> **Problem**:
All entries must be given again in full, exactly as they were supplied.

Stored data
*** Block opens ***

theorem mapNext_eq_fault {f : State → State} {o : Host.Outcome State Fault Refusal} {r : Fault} :
    mapNext f o = .fault r ↔ o = .fault r := by
  cases o with
  | next | fault | refused => simp [mapNext]

theorem mapNext_eq_refused {f : State → State} {o : Host.Outcome State Fault Refusal} {r : Refusal} :
    mapNext f o = .refused r ↔ o = .refused r := by
  cases o with
  | next | fault | refused => simp [mapNext]

/-! ## Another KEY and ROUNDS -/

/-- The machine with another KEY and ROUNDS put in. -/
def State.rekey (s : State) (key : Key) (rounds : Word) : State := { s with key := key, rounds := rounds }

section Rekey

variable {s s' : State} (key : Key) (rounds : Word)

/-- No register read sees KEY or ROUNDS (R24, R25). -/
theorem readReg_rekey (r : Reg) : readReg r (s.rekey key rounds) = (readReg r s).rekey key rounds := by
  cases r with
  | arg n =>
    cases hn : s.arg[n] with
    | some v => rw [readReg_arg_of_written hn, readReg_arg_of_written (s := s.rekey key rounds) hn]; rfl
    | none => rw [readReg_arg_of_unwritten hn, readReg_arg_of_unwritten (s := s.rekey key rounds) hn]; rfl
  | cmd | status | reserved => rfl

theorem hostOp_busRead_rekey (addr bytes : Nat) :
    hostOp (.busRead addr bytes) (s.rekey key rounds) =
      mapNext (fun t => t.rekey key rounds) (hostOp (.busRead addr bytes) s) := by
  have hconfig : (s.rekey key rounds).config = s.config := rfl
  simp only [hostOp, hconfig, readReg_rekey]
  cases registerAt s.config addr bytes with
  | ok | error => rfl

theorem hostOp_memRead_rekey (a : Word) :
    hostOp (.memRead a) (s.rekey key rounds) = mapNext (fun t => t.rekey key rounds) (hostOp (.memRead a) s) := by
  obtain ha | ha := Nat.lt_or_ge a.toNat s.config.memSize
  · rw [hostOp_memRead ha, hostOp_memRead (s := s.rekey key rounds) ha]; rfl
  · rw [hostOp_memRead_out ha, hostOp_memRead_out (s := s.rekey key rounds) ha]; rfl

/-! ## What an unconfigured machine shows -/

theorem observable_of_configured (hc : s.cfgValid = true) : s.observable = s := by
  simp [State.observable, hc]

theorem observable_of_unconfigured (hc : s.cfgValid = false) :
    s.observable = s.rekey #v[0#32, 0#32, 0#32, 0#32] 0#32 := by
  simp [State.observable, hc, State.rekey]

theorem observable_cfgValid (s : State) : s.observable.cfgValid = s.cfgValid := by
  unfold State.observable
  split <;> rfl

/-- The host cannot tell a state from what of it is observable (R112). -/
theorem observation_observable (s : State) : s.observable.observation = s.observation := by
  unfold State.observable
  split <;> rfl

theorem observable_rekey (hc : s.cfgValid = false) : (s.rekey key rounds).observable = s.observable := by
  rw [observable_of_unconfigured hc, observable_of_unconfigured (s := s.rekey key rounds) hc]
  rfl

/-- States that show the same are one state, or are unconfigured and differ in KEY and ROUNDS alone. -/
theorem eq_or_rekey_of_observable_eq (h : s.observable = s'.observable) :
    s' = s ∨ (s.cfgValid = false ∧ s' = s.rekey s'.key s'.rounds) := by
  have hvalid : s.cfgValid = s'.cfgValid := by rw [← observable_cfgValid s, h, observable_cfgValid]
  cases hc : s.cfgValid with
  | true =>
    rw [observable_of_configured hc, observable_of_configured (hvalid.symm.trans hc)] at h
    exact .inl h.symm
  | false =>
    rw [observable_of_unconfigured hc, observable_of_unconfigured (hvalid.symm.trans hc)] at h
    exact .inr ⟨rfl, (congrArg (fun t : State => t.rekey s'.key s'.rounds) h).symm⟩

/-- On an unconfigured machine every word but USING_KEY's ends with a result that depends on the word alone (R29, R57). -/
theorem usingKey_or_finish_of_notConfigured (w : Word) :
    decode w = .ok .usingKey ∨
    ∃ c, ∀ s : State, s.cfgValid = false → commandStep w s = .next (s.ifTaken fun s => s.finish c) := by
  cases hw : decode w with
  | error e => exact .inr ⟨.illegalCommand, fun s _ => by simp only [commandStep, hw]⟩
  | ok i =>
    cases i with
    | usingKey => exact .inl rfl
    | withRounds | encipher | decipher =>
      exact .inr ⟨.notConfigured, fun s hc => by
        simp [commandStep, hw, State.ifTaken, withRounds_of_notConfigured hc, bufferOp_of_notConfigured _ hc]⟩

/-- USING_KEY overwrites KEY and ROUNDS, or leaves the machine unconfigured (R62). -/
theorem usingKey_rekey_observable (hc : s.cfgValid = false) :
    (usingKey (s.rekey key rounds)).observable = (usingKey s).observable := by
  obtain ⟨hn, h⟩ | ⟨k0, k1, k2, k3, ha, h⟩ := usingKey_cases s
  · rw [h, usingKey_of_unwritten (s := s.rekey key rounds) hn]
    exact observable_rekey (s := s.raiseFault .argUnwritten) key rounds hc
  · rw [h, usingKey_of_written (s := s.rekey key rounds) ha]
    rfl

/-- Whether a command is taken does not depend on KEY and ROUNDS (R98). -/
theorem ifTaken_rekey_observable {command : State → State} (hc : s.cfgValid = false)
    (h : (command (s.rekey key rounds)).observable = (command s).observable) :
    ((s.rekey key rounds).ifTaken command).observable = (s.ifTaken command).observable := by
  cases hf : s.fault with
  | true =>
    rw [State.ifTaken_of_fault hf, State.ifTaken_of_fault (s := s.rekey key rounds) hf]
    exact observable_rekey key rounds hc
  | false =>
    rw [State.ifTaken_of_clear hf, State.ifTaken_of_clear (s := s.rekey key rounds) hf]
    exact h

theorem commandStep_rekey_observable (w : Word) (hc : s.cfgValid = false) :
    mapNext State.observable (commandStep w (s.rekey key rounds)) = mapNext State.observable (commandStep w s) := by
  obtain hw | ⟨c, hend⟩ := usingKey_or_finish_of_notConfigured w
  · simp only [commandStep, hw, exec_usingKey, mapNext,
      ifTaken_rekey_observable key rounds hc (usingKey_rekey_observable key rounds hc)]
  · rw [hend s hc, hend (s.rekey key rounds) hc]
    exact congrArg Host.Outcome.next
      (ifTaken_rekey_observable key rounds hc (observable_rekey (s := s.finish c) key rounds hc))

*** Block closes ***

> **Task response**:
theorem mapNext_eq_fault {f : State → State} {o : Host.Outcome State Fault Refusal} {r : Fault} :
    mapNext f o = .fault r ↔ o = .fault r := by
  cases o with
  | next | fault | refused => simp [mapNext]

theorem mapNext_eq_refused {f : State → State} {o : Host.Outcome State Fault Refusal} {r : Refusal} :
    mapNext f o = .refused r ↔ o = .refused r := by
  cases o with
  | next | fault | refused => simp [mapNext]

/-! ## Another KEY and ROUNDS -/

/-- The machine with another KEY and ROUNDS put in. -/
def State.rekey (s : State) (key : Key) (rounds : Word) : State := { s with key := key, rounds := rounds }

section Rekey

variable {s s' : State} (key : Key) (rounds : Word)

/-- No register read sees KEY or ROUNDS (R24, R25). -/
theorem readReg_rekey (r : Reg) : readReg r (s.rekey key rounds) = (readReg r s).rekey key rounds := by
  cases r with
  | arg n =>
    cases hn : s.arg[n] with
    | some v => rw [readReg_arg_of_written hn, readReg_arg_of_written (s := s.rekey key rounds) hn]; rfl
    | none => rw [readReg_arg_of_unwritten hn, readReg_arg_of_unwritten (s := s.rekey key rounds) hn]; rfl
  | cmd | status | reserved => rfl

theorem hostOp_busRead_rekey (addr bytes : Nat) :
    hostOp (.busRead addr bytes) (s.rekey key rounds) =
      mapNext (fun t => t.rekey key rounds) (hostOp (.busRead addr bytes) s) := by
  have hconfig : (s.rekey key rounds).config = s.config := rfl
  simp only [hostOp, hconfig, readReg_rekey]
  cases registerAt s.config addr bytes with
  | ok | error => rfl

theorem hostOp_memRead_rekey (a : Word) :
    hostOp (.memRead a) (s.rekey key rounds) = mapNext (fun t => t.rekey key rounds) (hostOp (.memRead a) s) := by
  obtain ha | ha := Nat.lt_or_ge a.toNat s.config.memSize
  · rw [hostOp_memRead ha, hostOp_memRead (s := s.rekey key rounds) ha]; rfl
  · rw [hostOp_memRead_out ha, hostOp_memRead_out (s := s.rekey key rounds) ha]; rfl

/-! ## What an unconfigured machine shows -/

theorem observable_of_configured (hc : s.cfgValid = true) : s.observable = s := by
  simp [State.observable, hc]

theorem observable_of_unconfigured (hc : s.cfgValid = false) :
    s.observable = s.rekey #v[0#32, 0#32, 0#32, 0#32] 0#32 := by
  simp [State.observable, hc, State.rekey]

theorem observable_cfgValid (s : State) : s.observable.cfgValid = s.cfgValid := by
  unfold State.observable
  split <;> rfl

/-- The host cannot tell a state from what of it is observable (R112). -/
theorem observation_observable (s : State) : s.observable.observation = s.observation := by
  unfold State.observable
  split <;> rfl

theorem observable_rekey (hc : s.cfgValid = false) : (s.rekey key rounds).observable = s.observable := by
  rw [observable_of_unconfigured hc, observable_of_unconfigured (s := s.rekey key rounds) hc]
  rfl

/-- States that show the same are one state, or are unconfigured and differ in KEY and ROUNDS alone. -/
theorem eq_or_rekey_of_observable_eq (h : s.observable = s'.observable) :
    s' = s ∨ (s.cfgValid = false ∧ s' = s.rekey s'.key s'.rounds) := by
  have hvalid : s.cfgValid = s'.cfgValid := by rw [← observable_cfgValid s, h, observable_cfgValid]
  cases hc : s.cfgValid with
  | true =>
    rw [observable_of_configured hc, observable_of_configured (hvalid.symm.trans hc)] at h
    exact .inl h.symm
  | false =>
    rw [observable_of_unconfigured hc, observable_of_unconfigured (hvalid.symm.trans hc)] at h
    exact .inr ⟨rfl, (congrArg (fun t : State => t.rekey s'.key s'.rounds) h).symm⟩

/-- On an unconfigured machine every word but USING_KEY's ends with a result that depends on the word alone (R29, R57). -/
theorem usingKey_or_finish_of_notConfigured (w : Word) :
    decode w = .ok .usingKey ∨
    ∃ c, ∀ s : State, s.cfgValid = false → commandStep w s = .next (s.ifTaken fun s => s.finish c) := by
  cases hw : decode w with
  | error e => exact .inr ⟨.illegalCommand, fun s _ => by simp only [commandStep, hw]⟩
  | ok i =>
    cases i with
    | usingKey => exact .inl rfl
    | withRounds | encipher | decipher =>
      exact .inr ⟨.notConfigured, fun s hc => by
        simp [commandStep, hw, State.ifTaken, withRounds_of_notConfigured hc, bufferOp_of_notConfigured _ hc]⟩

/-- USING_KEY overwrites KEY and ROUNDS, or leaves the machine unconfigured (R62). -/
theorem usingKey_rekey_observable (hc : s.cfgValid = false) :
    (usingKey (s.rekey key rounds)).observable = (usingKey s).observable := by
  obtain ⟨hn, h⟩ | ⟨k0, k1, k2, k3, ha, h⟩ := usingKey_cases s
  · rw [h, usingKey_of_unwritten (s := s.rekey key rounds) hn]
    exact observable_rekey (s := s.raiseFault .argUnwritten) key rounds hc
  · rw [h, usingKey_of_written (s := s.rekey key rounds) ha]
    rfl

/-- Whether a command is taken does not depend on KEY and ROUNDS (R98). -/
theorem ifTaken_rekey_observable {command : State → State} (hc : s.cfgValid = false)
    (h : (command (s.rekey key rounds)).observable = (command s).observable) :
    ((s.rekey key rounds).ifTaken command).observable = (s.ifTaken command).observable := by
  cases hf : s.fault with
  | true =>
    rw [State.ifTaken_of_fault hf, State.ifTaken_of_fault (s := s.rekey key rounds) hf]
    exact observable_rekey key rounds hc
  | false =>
    rw [State.ifTaken_of_clear hf, State.ifTaken_of_clear (s := s.rekey key rounds) hf]
    exact h

theorem commandStep_rekey_observable (w : Word) (hc : s.cfgValid = false) :
    mapNext State.observable (commandStep w (s.rekey key rounds)) = mapNext State.observable (commandStep w s) := by
  obtain hw | ⟨c, hend⟩ := usingKey_or_finish_of_notConfigured w
  · simp only [commandStep, hw, exec_usingKey, mapNext,
      ifTaken_rekey_observable key rounds hc (usingKey_rekey_observable key rounds hc)]
  · rw [hend s hc, hend (s.rekey key rounds) hc]
    exact congrArg Host.Outcome.next
      (ifTaken_rekey_observable key rounds hc (observable_rekey (s := s.finish c) key rounds hc))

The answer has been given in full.